Approaches to the generation of process models, optimization techniques, and application of a design space are explored.
Developing product knowledge and process understanding is at the heart of modern drug development. Establishing a clear line of sight between critical quality attributes (CQAs), process parameters, and material attributes is a primary goal of drug development. Even though there are ICH guidance documents such as Q8 and Q11 that define what a design space is, there is still a poor understanding of the meaning and application of a design space.
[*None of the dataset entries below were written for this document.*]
-- ==== Sys2Proof/Tests/Slice0.lean ====
section
/-! SUPPORT. The model's own tests: ill-formed commands, words written out from the spec's encoding, one
step of each command against the spec's vectors, and for each statement with hypotheses a state that
meets them. -/

namespace Sys2Proof.Tests

open Sys2Proof.Machine

/- The kernel evaluates the tests one after another, not all at once. -/
set_option Elab.async false

/-! ## Well-formedness (R102) -/

theorem test_wf_sopen_codec : (Instr.sopen 4#8 0#8).wellFormed = false := by decide
theorem test_wf_sopen_codec_zero : (Instr.sopen 0#8 0#8).wellFormed = false := by decide
theorem test_wf_sopen_mode : (Instr.sopen 1#8 2#8).wellFormed = false := by decide
theorem test_wf_write_width : (Instr.bwsWrite 1#32 5#8).wellFormed = false := by decide
theorem test_wf_read_width : (Instr.bwsRead 33#8).wellFormed = false := by decide
theorem test_wf_read_width_zero : (Instr.bwsRead 0#8).wellFormed = false := by decide
theorem test_wf_legal : (Instr.sopen 3#8 1#8).wellFormed = true ∧ (Instr.bwsRead 32#8).wellFormed = true := by
  decide

/-! ## Decoding: words written out from R101 and R103, IMM, Z, B, A, OPC -/

theorem test_dec_nop : decode 0x00000000_00_00_00_00#64 = .ok .nop := by decide
theorem test_dec_sopen : decode 0x00000000_00_01_03_01#64 = .ok (.sopen 3#8 1#8) := by decide
theorem test_dec_compress : decode 0x00000000_00_00_00_02#64 = .ok .compress := by decide
theorem test_dec_decompress : decode 0x00000000_00_00_00_03#64 = .ok .decompress := by decide
theorem test_dec_bwsReset : decode 0x00000000_00_00_00_10#64 = .ok .bwsReset := by decide
theorem test_dec_bwsWrite : decode 0xFFFF1234_00_00_20_11#64 = .ok (.bwsWrite 0xFFFF1234#32 32#8) := by decide
theorem test_dec_bwsFinish : decode 0x00000000_00_00_00_12#64 = .ok .bwsFinish := by decide
theorem test_dec_bwsRead : decode 0x00000000_00_00_1C_13#64 = .ok (.bwsRead 28#8) := by decide
theorem test_dec_hufCount : decode 0x00000000_00_00_00_20#64 = .ok .hufCount := by decide
theorem test_dec_hufBuild : decode 0x00000000_00_00_00_21#64 = .ok .hufBuild := by decide
theorem test_dec_hufCodes : decode 0x00000000_00_00_00_22#64 = .ok .hufCodes := by decide
theorem test_dec_hufWrhdr : decode 0x00000000_00_00_00_23#64 = .ok .hufWrhdr := by decide
theorem test_dec_hufEncode : decode 0x00000000_00_00_00_24#64 = .ok .hufEncode := by decide
theorem test_dec_hufRdhdr : decode 0x00000000_00_00_00_25#64 = .ok .hufRdhdr := by decide
theorem test_dec_hufDecode : decode 0x00000000_00_00_00_26#64 = .ok .hufDecode := by decide
theorem test_dec_artInit : decode 0x00000000_00_00_00_30#64 = .ok .artInit := by decide
theorem test_dec_artWrhdr : decode 0x00000000_00_00_00_31#64 = .ok .artWrhdr := by decide
theorem test_dec_artEncsym : decode 0x00000000_00_00_00_32#64 = .ok .artEncsym := by decide
theorem test_dec_artFlush : decode 0x00000000_00_00_00_33#64 = .ok .artFlush := by decide
theorem test_dec_artRdhdr : decode 0x00000000_00_00_00_34#64 = .ok .artRdhdr := by decide
theorem test_dec_artDecstep : decode 0x00000000_00_00_00_35#64 = .ok .artDecstep := by decide
theorem test_dec_lzwInit : decode 0x00000000_00_00_00_40#64 = .ok .lzwInit := by decide
theorem test_dec_lzwEncbyte : decode 0x00000000_00_00_00_41#64 = .ok .lzwEncbyte := by decide
theorem test_dec_lzwEnceof : decode 0x00000000_00_00_00_42#64 = .ok .lzwEnceof := by decide
theorem test_dec_lzwWidth : decode 0x00000000_00_00_00_43#64 = .ok .lzwWidth := by decide
theorem test_dec_lzwWrhdr : decode 0x00000000_00_00_00_44#64 = .ok .lzwWrhdr := by decide
theorem test_dec_lzwEmit : decode 0x00000000_00_00_00_45#64 = .ok .lzwEmit := by decide
theorem test_dec_lzwRdhdr : decode 0x00000000_00_00_00_46#64 = .ok .lzwRdhdr := by decide
theorem test_dec_lzwDeccode : decode 0x00000000_00_00_00_47#64 = .ok .lzwDeccode := by decide

/-- V-S4 to V-S7, V-S15, V-S16 and P1's commands 7 and 8: the illegal words. -/
theorem test_dec_illegal :
    decode 0x0000000000000100#64 = .error .fieldNotZero
    ∧ decode 0x0000000000000401#64 = .error .operandIllegal
    ∧ decode 0x0000000000020101#64 = .error .operandIllegal
    ∧ decode 0x0000000001000101#64 = .error .fieldNotZero
    ∧ decode 0x00000000000000FF#64 = .error .unknownOpcode
    ∧ decode 0x0000000000000513#64 = .error .operandIllegal
    ∧ decode 0x0000000100000002#64 = .error .fieldNotZero
    ∧ decode 0x0000000001000002#64 = .error .fieldNotZero := by decide

/-- The probe the host uses. -/
theorem test_table_word : decodeTableWord 64 0x10301 = some (.sopen 3#8 1#8) ∧ decodeTableWord 64 0xFF = none := by
  decide

/-! ## States and what a command leaves -/

/-- The state a command left, if it answered a next one. -/
def after (o : Host.Outcome State Fault Refusal) : Option State :=
  match o with
  | .next s => some s
  | .fault _ => none
  | .refused _ => none

/-- The reason a command was given no state. -/
def refusal (o : Host.Outcome State Fault Refusal) : Option Refusal :=
  match o with
  | .next _ => none
  | .fault _ => none
  | .refused r => some r

/-- A session with SRC loaded. -/
def session (c : Codec) (m : Mode) (p : Phase) (src : List Byte) : State :=
  { State.reset with
    codec := c, mode := m, phase := p, src := Memory.writeBytes [] 0 src
    srcLen := BitVec.ofNat 64 src.length }

/-- The bytes of DST. -/
def output (s : State) : Option (List Byte) := Memory.readBytes s.dst 0 s.dstLen.toNat

/-! ## One step of each command -/

/-- NOP (V-S3). -/
theorem test_nop : after (exec .nop State.reset) = some State.reset := rfl

/-- SOPEN LZW, D in FAULT (V-S8). -/
theorem test_sopen :
    (after (exec (.sopen 3#8 1#8)
      { session .huf .compress .fault [0x41#8] with err := .ioFailure, cmderr := true, dstLen := 9#64, wcnt := 3#4 })).map
      (fun t => ((t.codec, t.mode, t.phase, t.err), (t.cmderr, t.dstLen, t.wcnt, t.srcLen)))
      = some ((.lzw, .decompress, .idle, .noError), (false, 0#64, 0#4, 1#64)) := by decide +kernel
ICH Q8, Pharmaceutical Development (1) defines a design space as: “The multidimensional combination and interaction of input variables (e.g., material attributes) and process parameters that have been demonstrated to provide assurance of quality. Working within the design space is not considered as a change. Movement out of the design space is considered to be a change and would normally initiate a regulatory post approval change process. Design space is proposed by the applicant and is subject to regulatory assessment and approval.“
This paper explores technically rigorous approaches to the generation of process models, optimization techniques for selection of set points, and application of a design space to defined CQAs and safe operational ranges.
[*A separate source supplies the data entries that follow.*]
-- ==== Sys2Proof/Decode.lean ====
section
/-! DEFINITION. Decoding of frames, transaction words and command words (R80 to R98), and the encoder. -/

namespace Sys2Proof

/-- Why a model refuses an access presented through a platform adapter. -/
inductive PortReject where
  /-- An access of other than 32 bits (R64). -/
  | accessWidth
  /-- An access at a byte offset with bits 1:0 nonzero (R65). -/
  | misaligned
deriving DecidableEq, Repr

/-- Why an encoded input is no instruction. -/
inductive Reject where
  /-- A frame of no bits is never decoded (R82, R158). -/
  | emptyFrame
  /-- An access the port cannot express. -/
  | port (r : PortReject)
deriving DecidableEq, Repr

/-! ### The transaction word (R84) -/

/-- Field DIR, bit 38: 1 is a write. -/
def txnDir (w : TxnWord) : Bool := w.getLsbD 38

/-- Field IDX, bits 37:32. -/
def txnIdx (w : TxnWord) : RegIndex := w.extractLsb' 32 6

/-- Field DATA, bits 31:0. -/
def txnData (w : TxnWord) : Word := w.extractLsb' 0 32

/-- The word of `rd(i)`: DATA is 0. -/
def readWord (i : RegIndex) : TxnWord := 0#1 ++ i ++ 0#32

/-- The word of `wr(i, v)`. -/
def writeWord (i : RegIndex) (v : Word) : TxnWord := 1#1 ++ i ++ v

/-! ### The platform adapter (R64 to R66) -/

/-- A register as four bytes: bits 7:0 are the byte at the lowest offset (R66). -/
def wordBytes (v : Word) : List Byte :=
  [v.extractLsb' 0 8, v.extractLsb' 8 8, v.extractLsb' 16 8, v.extractLsb' 24 8]

/-- The transaction word of a request, or why a model refuses it (R64, R65; log 11). -/
def BusReq.toTxn : BusReq → Except PortReject TxnWord
  | .txn w => .ok w
  | .load offset size =>
      if size ≠ 4 then .error .accessWidth
      else if offset.extractLsb' 0 2 ≠ 0#2 then .error .misaligned
      else .ok (readWord (offset.extractLsb' 2 6))
  | .store offset [b0, b1, b2, b3] =>
      if offset.extractLsb' 0 2 ≠ 0#2 then .error .misaligned
      else .ok (writeWord (offset.extractLsb' 2 6) (b3 ++ b2 ++ b1 ++ b0))
  | .store _ _ => .error .accessWidth

/-! ### Command words and register rows (R85 to R88, R98) -/

/-- The command a word written to CMD stands for (R87, R88). -/
def decodeCmd (w : Word) : Instr :=
  if w = 0#32 then .nop else if w = 1#32 then .lock else if w = 2#32 then .unlock else .cmdRsvd w

/-- The read rows of indices 0 to 15 (R85). -/
def readRows0 : List Instr :=
  [.rdId, .rdCtrl, .rdStatus, .rdIrqEn, .rdCmd, .rdSilence, .rdPulse, .rdRelock, .rdDebounce0,
   .rdDebounce1, .rdDebounce2, .rdRsvd11, .rdCardLo, .rdCardHi, .rdCardInfo, .rdCardNum]

/-- The read rows of indices 16 to 31 (R85). -/
def readRows16 : List Instr :=
  [.rdErrLo, .rdErrHi, .rdErrLen, .rdRelockRem, .rdRsvd20, .rdRsvd21, .rdRsvd22, .rdRsvd23,
   .rdRsvd24, .rdRsvd25, .rdRsvd26, .rdRsvd27, .rdRsvd28, .rdRsvd29, .rdRsvd30, .rdRsvd31]

/-- The read rows of indices 32 to 47 (R85). -/
def readRows32 : List Instr :=
  [.rdRsvd32, .rdRsvd33, .rdRsvd34, .rdRsvd35, .rdRsvd36, .rdRsvd37, .rdRsvd38, .rdRsvd39,
   .rdRsvd40, .rdRsvd41, .rdRsvd42, .rdRsvd43, .rdRsvd44, .rdRsvd45, .rdRsvd46, .rdRsvd47]

/-- The read rows of indices 48 to 63 (R85). -/
def readRows48 : List Instr :=
  [.rdRsvd48, .rdRsvd49, .rdRsvd50, .rdRsvd51, .rdRsvd52, .rdRsvd53, .rdRsvd54, .rdRsvd55,
   .rdRsvd56, .rdRsvd57, .rdRsvd58, .rdRsvd59, .rdRsvd60, .rdRsvd61, .rdRsvd62, .rdRsvd63]

/-- The write rows of indices 0 to 15 (R85). -/
def writeRows0 : List (Word → Instr) :=
  [.wrId, .wrCtrl, .wrStatus, .wrIrqEn, .wrCmd, .wrSilence, .wrPulse, .wrRelock, .wrDebounce0,
   .wrDebounce1, .wrDebounce2, .wrRsvd11, .wrCardLo, .wrCardHi, .wrCardInfo, .wrCardNum]

/-- The write rows of indices 16 to 31 (R85). -/
def writeRows16 : List (Word → Instr) :=
  [.wrErrLo, .wrErrHi, .wrErrLen, .wrRelockRem, .wrRsvd20, .wrRsvd21, .wrRsvd22, .wrRsvd23,
   .wrRsvd24, .wrRsvd25, .wrRsvd26, .wrRsvd27, .wrRsvd28, .wrRsvd29, .wrRsvd30, .wrRsvd31]

/-- The write rows of indices 32 to 47 (R85). -/
def writeRows32 : List (Word → Instr) :=
  [.wrRsvd32, .wrRsvd33, .wrRsvd34, .wrRsvd35, .wrRsvd36, .wrRsvd37, .wrRsvd38, .wrRsvd39,
   .wrRsvd40, .wrRsvd41, .wrRsvd42, .wrRsvd43, .wrRsvd44, .wrRsvd45, .wrRsvd46, .wrRsvd47]

/-- The write rows of indices 48 to 63 (R85). -/
def writeRows48 : List (Word → Instr) :=
  [.wrRsvd48, .wrRsvd49, .wrRsvd50, .wrRsvd51, .wrRsvd52, .wrRsvd53, .wrRsvd54, .wrRsvd55,
   .wrRsvd56, .wrRsvd57, .wrRsvd58, .wrRsvd59, .wrRsvd60, .wrRsvd61, .wrRsvd62, .wrRsvd63]


/-- The read row of each index 0 to 63 (R85). -/
def readRows : List Instr := readRows0 ++ readRows16 ++ readRows32 ++ readRows48

/-- The write row of each index 0 to 63 (R85). -/
def writeRows : List (Word → Instr) := writeRows0 ++ writeRows16 ++ writeRows32 ++ writeRows48

/-- Decoding of a transaction word (R98): DIR and IDX select the row, and for a write of CMD the DATA
selects the command, so that the more specific rows of the table win. -/
def decodeTxn (w : TxnWord) : Instr :=
  if txnDir w then
    if txnIdx w = 4#6 then decodeCmd (txnData w)
    else writeRows.getD (txnIdx w).toNat .wrRsvd63 (txnData w)
  else readRows.getD (txnIdx w).toNat .rdRsvd63

/-! ### Frames (R82, R83, R89 to R95) -/

/-- Append a bit to the frame register: the new value has the old bits 62:0 above the bit (R143). -/
def appendBit (shift : FrameReg) (b : Bool) : FrameReg := shift.shiftConcat b

/-- The frame bit count, up by one, saturating at 255 (R143). -/
def countUp (count : FrameCount) : FrameCount := if count = 255#8 then 255#8 else count + 1#8

/-- The format a frame's length decides (R82): `len` is the saturated bit count and `v` the frame
register (R143). -/
def decodeFrame (len : FrameCount) (v : FrameReg) : Instr :=
  if len = 26#8 then .decW26 (v.setWidth 26)
  else if len = 32#8 then .decW32 (v.setWidth 32)
  else if len = 34#8 then .decW34 (v.setWidth 34)
  else if len = 64#8 then .decW64 v
  else .frameUnsupported len v

/-- The count of a frame's bits in the order received (R143). -/
def frameCount (bits : List Bool) : FrameCount := bits.foldl (fun c _ => countUp c) 0#8

/-- The frame register after a frame's bits in the order received (R143). -/
def frameValue (bits : List Bool) : FrameReg := bits.foldl appendBit 0#64

/-- Decoding of an encoded input (R80). -/
def decode : Code → Except Reject Instr
  | .bus r =>
      match r.toTxn with
      | .ok w => .ok (decodeTxn w)
      | .error e => .error (.port e)
  | .frame [] => .error .emptyFrame
  | .frame bits => .ok (decodeFrame (frameCount bits) (frameValue bits))

/-- The instruction the decoder reads from the number `w` of `nbits` bits (log 10): a transaction word
for 39 bits, or 40 with the top bit 0, and else a frame of `nbits` bits, its first bit the most
significant. -/
def decodeTableWord (nbits w : Nat) : Option Instr :=
  if nbits = 39 ∨ nbits = 40 then
    if w < 2 ^ 39 then some (decodeTxn (BitVec.ofNat 39 w)) else none
  else if nbits = 0 ∨ 2 ^ nbits ≤ w then none
  else some (decodeFrame (BitVec.ofNat 8 (min nbits 255)) (BitVec.ofNat 64 w))

/-! ### The encoder -/

/-- The low `n` bits of a value, the most significant first: the order received (R13, R83). -/
def bitsMsb : Nat → {w : Nat} → BitVec w → List Bool
  | 0, _, _ => []
  | n + 1, _, v => v.getLsbD n :: bitsMsb n v

/-- The encoding of a read of index `i` (R84). -/
def encodeRead (i : RegIndex) : Option Code := some (.bus (.txn (readWord i)))

/-- The encoding of a write of `v` to index `i` (R84). -/
def encodeWrite (i : RegIndex) (v : Word) : Option Code := some (.bus (.txn (writeWord i v)))

/-- The encoding of an instruction; the internal operations have none (R80). -/
def encode : Instr → Option Code
  | .decW26 f => some (.frame (bitsMsb 26 f))
  | .decW32 f => some (.frame (bitsMsb 32 f))
  | .decW34 f => some (.frame (bitsMsb 34 f))
  | .decW64 f => some (.frame (bitsMsb 64 f))
  | .frameUnsupported len bits => some (.frame (bitsMsb len.toNat bits))
  | .nop => encodeWrite 4#6 0#32
  | .lock => encodeWrite 4#6 1#32
  | .unlock => encodeWrite 4#6 2#32
  | .cmdRsvd w => encodeWrite 4#6 w
  | .rdId => encodeRead 0#6
  | .wrId v => encodeWrite 0#6 v
  | .rdCtrl => encodeRead 1#6
  | .wrCtrl v => encodeWrite 1#6 v
  | .rdStatus => encodeRead 2#6
  | .wrStatus v => encodeWrite 2#6 v
  | .rdIrqEn => encodeRead 3#6
  | .wrIrqEn v => encodeWrite 3#6 v
  | .rdCmd => encodeRead 4#6
  | .wrCmd v => encodeWrite 4#6 v
  | .rdSilence => encodeRead 5#6
  | .wrSilence v => encodeWrite 5#6 v
  | .rdPulse => encodeRead 6#6
  | .wrPulse v => encodeWrite 6#6 v
  | .rdRelock => encodeRead 7#6
  | .wrRelock v => encodeWrite 7#6 v
  | .rdDebounce0 => encodeRead 8#6
  | .wrDebounce0 v => encodeWrite 8#6 v
  | .rdDebounce1 => encodeRead 9#6
  | .wrDebounce1 v => encodeWrite 9#6 v
  | .rdDebounce2 => encodeRead 10#6
  | .wrDebounce2 v => encodeWrite 10#6 v
  | .rdRsvd11 => encodeRead 11#6
  | .wrRsvd11 v => encodeWrite 11#6 v
  | .rdCardLo => encodeRead 12#6
  | .wrCardLo v => encodeWrite 12#6 v
  | .rdCardHi => encodeRead 13#6
  | .wrCardHi v => encodeWrite 13#6 v
  | .rdCardInfo => encodeRead 14#6
  | .wrCardInfo v => encodeWrite 14#6 v
  | .rdCardNum => encodeRead 15#6
  | .wrCardNum v => encodeWrite 15#6 v
  | .rdErrLo => encodeRead 16#6
  | .wrErrLo v => encodeWrite 16#6 v
  | .rdErrHi => encodeRead 17#6
  | .wrErrHi v => encodeWrite 17#6 v
  | .rdErrLen => encodeRead 18#6
  | .wrErrLen v => encodeWrite 18#6 v
  | .rdRelockRem => encodeRead 19#6
  | .wrRelockRem v => encodeWrite 19#6 v
  | .rdRsvd20 => encodeRead 20#6
  | .wrRsvd20 v => encodeWrite 20#6 v
  | .rdRsvd21 => encodeRead 21#6
  | .wrRsvd21 v => encodeWrite 21#6 v
  | .rdRsvd22 => encodeRead 22#6
  | .wrRsvd22 v => encodeWrite 22#6 v
  | .rdRsvd23 => encodeRead 23#6
  | .wrRsvd23 v => encodeWrite 23#6 v
  | .rdRsvd24 => encodeRead 24#6
  | .wrRsvd24 v => encodeWrite 24#6 v
  | .rdRsvd25 => encodeRead 25#6
  | .wrRsvd25 v => encodeWrite 25#6 v
  | .rdRsvd26 => encodeRead 26#6
  | .wrRsvd26 v => encodeWrite 26#6 v
  | .rdRsvd27 => encodeRead 27#6
  | .wrRsvd27 v => encodeWrite 27#6 v
  | .rdRsvd28 => encodeRead 28#6
  | .wrRsvd28 v => encodeWrite 28#6 v
  | .rdRsvd29 => encodeRead 29#6
  | .wrRsvd29 v => encodeWrite 29#6 v
  | .rdRsvd30 => encodeRead 30#6
  | .wrRsvd30 v => encodeWrite 30#6 v
  | .rdRsvd31 => encodeRead 31#6
  | .wrRsvd31 v => encodeWrite 31#6 v
  | .rdRsvd32 => encodeRead 32#6
  | .wrRsvd32 v => encodeWrite 32#6 v
  | .rdRsvd33 => encodeRead 33#6
  | .wrRsvd33 v => encodeWrite 33#6 v
  | .rdRsvd34 => encodeRead 34#6
  | .wrRsvd34 v => encodeWrite 34#6 v
  | .rdRsvd35 => encodeRead 35#6
  | .wrRsvd35 v => encodeWrite 35#6 v
  | .rdRsvd36 => encodeRead 36#6
  | .wrRsvd36 v => encodeWrite 36#6 v
  | .rdRsvd37 => encodeRead 37#6
  | .wrRsvd37 v => encodeWrite 37#6 v
  | .rdRsvd38 => encodeRead 38#6
  | .wrRsvd38 v => encodeWrite 38#6 v
  | .rdRsvd39 => encodeRead 39#6
  | .wrRsvd39 v => encodeWrite 39#6 v
  | .rdRsvd40 => encodeRead 40#6
  | .wrRsvd40 v => encodeWrite 40#6 v
  | .rdRsvd41 => encodeRead 41#6
  | .wrRsvd41 v => encodeWrite 41#6 v
  | .rdRsvd42 => encodeRead 42#6
  | .wrRsvd42 v => encodeWrite 42#6 v
  | .rdRsvd43 => encodeRead 43#6
  | .wrRsvd43 v => encodeWrite 43#6 v
  | .rdRsvd44 => encodeRead 44#6
  | .wrRsvd44 v => encodeWrite 44#6 v
  | .rdRsvd45 => encodeRead 45#6
  | .wrRsvd45 v => encodeWrite 45#6 v
  | .rdRsvd46 => encodeRead 46#6
  | .wrRsvd46 v => encodeWrite 46#6 v
  | .rdRsvd47 => encodeRead 47#6
  | .wrRsvd47 v => encodeWrite 47#6 v
  | .rdRsvd48 => encodeRead 48#6
  | .wrRsvd48 v => encodeWrite 48#6 v
  | .rdRsvd49 => encodeRead 49#6
  | .wrRsvd49 v => encodeWrite 49#6 v
  | .rdRsvd50 => encodeRead 50#6
  | .wrRsvd50 v => encodeWrite 50#6 v
  | .rdRsvd51 => encodeRead 51#6
  | .wrRsvd51 v => encodeWrite 51#6 v
  | .rdRsvd52 => encodeRead 52#6
  | .wrRsvd52 v => encodeWrite 52#6 v
  | .rdRsvd53 => encodeRead 53#6
  | .wrRsvd53 v => encodeWrite 53#6 v
  | .rdRsvd54 => encodeRead 54#6
  | .wrRsvd54 v => encodeWrite 54#6 v
  | .rdRsvd55 => encodeRead 55#6
  | .wrRsvd55 v => encodeWrite 55#6 v
  | .rdRsvd56 => encodeRead 56#6
  | .wrRsvd56 v => encodeWrite 56#6 v
  | .rdRsvd57 => encodeRead 57#6
  | .wrRsvd57 v => encodeWrite 57#6 v
  | .rdRsvd58 => encodeRead 58#6
  | .wrRsvd58 v => encodeWrite 58#6 v
  | .rdRsvd59 => encodeRead 59#6
  | .wrRsvd59 v => encodeWrite 59#6 v
  | .rdRsvd60 => encodeRead 60#6
  | .wrRsvd60 v => encodeWrite 60#6 v
  | .rdRsvd61 => encodeRead 61#6
  | .wrRsvd61 v => encodeWrite 61#6 v
  | .rdRsvd62 => encodeRead 62#6
  | .wrRsvd62 v => encodeWrite 62#6 v
  | .rdRsvd63 => encodeRead 63#6
  | .wrRsvd63 v => encodeWrite 63#6 v
  | .wdTick | .close | .wdStop | .wdStart | .sensTick0 | .sensStop0 | .sensStart0 | .sensTick1
    | .sensStop1 | .sensStart1 | .sensTick2 | .sensStop2 | .sensStart2 | .actCycle | .relockFire => none

end Sys2Proof
end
Design of experiments (DOE) and other multivariate analysis techniques assist the developer in mapping out the design space and building process models. Once the DOE is complete, the developer can use the DOE to build a process model, define the design space, and run simulations for various optimums and to determine effective factor ranges where the out-of-specification (OOS) rates will be acceptable.
In reference to modern drug development ICH Q11, Development and Manufacture of Drug Substances states (2):
“Risk assessment can be used during development to identify those parts of the manufacturing process likely to have an impact on potential CQAs. Further risk assessments can be used to focus development work on areas for which better understanding of the link between process and quality is needed. Using an enhanced approach, the determination of appropriate material specifications and process parameter ranges could follow a sequence such as the one shown below:
The following are generally accepted key steps for building a process model and using the model for development of product knowledge, process understanding, and regulatory submission:
1. State all CQAs of interest and their limits (upper specification limit [USL] and lower specification limit [LSL]).
2. Define the scale (small and/or at scale).
3. Define all processes and materials that will be used.
4. Complete a risk assessment (high level for all unit operations and low level for individual unit operations and materials).
5. Develop all single-factor and multiple-factor study designs and DOEs, include interactions and quadratics where indicated by the risk assessment.
6. Build the process model from the analysis of experimental data and determine all critical process parameters and critical material attributes.
7. Optimize the process and define the recipe and set points at their best value (robust optimization).
8. Evaluate the set points using the design space to evaluate margin.
9. Evaluate the design space using simulation and evaluate parts per million (PPM) OOS.
10. Set normal operating ranges and proven acceptable ranges with margin.
11. Verify the small-scale and at-scale results. Rescale the small-scale model to match the at scale process.
12. Define the effective design space used for process control and define the purpose of the design space.
Steps 7–12 will be discussed in detail in this paper.
Figure 1: Robust optimization for a target concentration.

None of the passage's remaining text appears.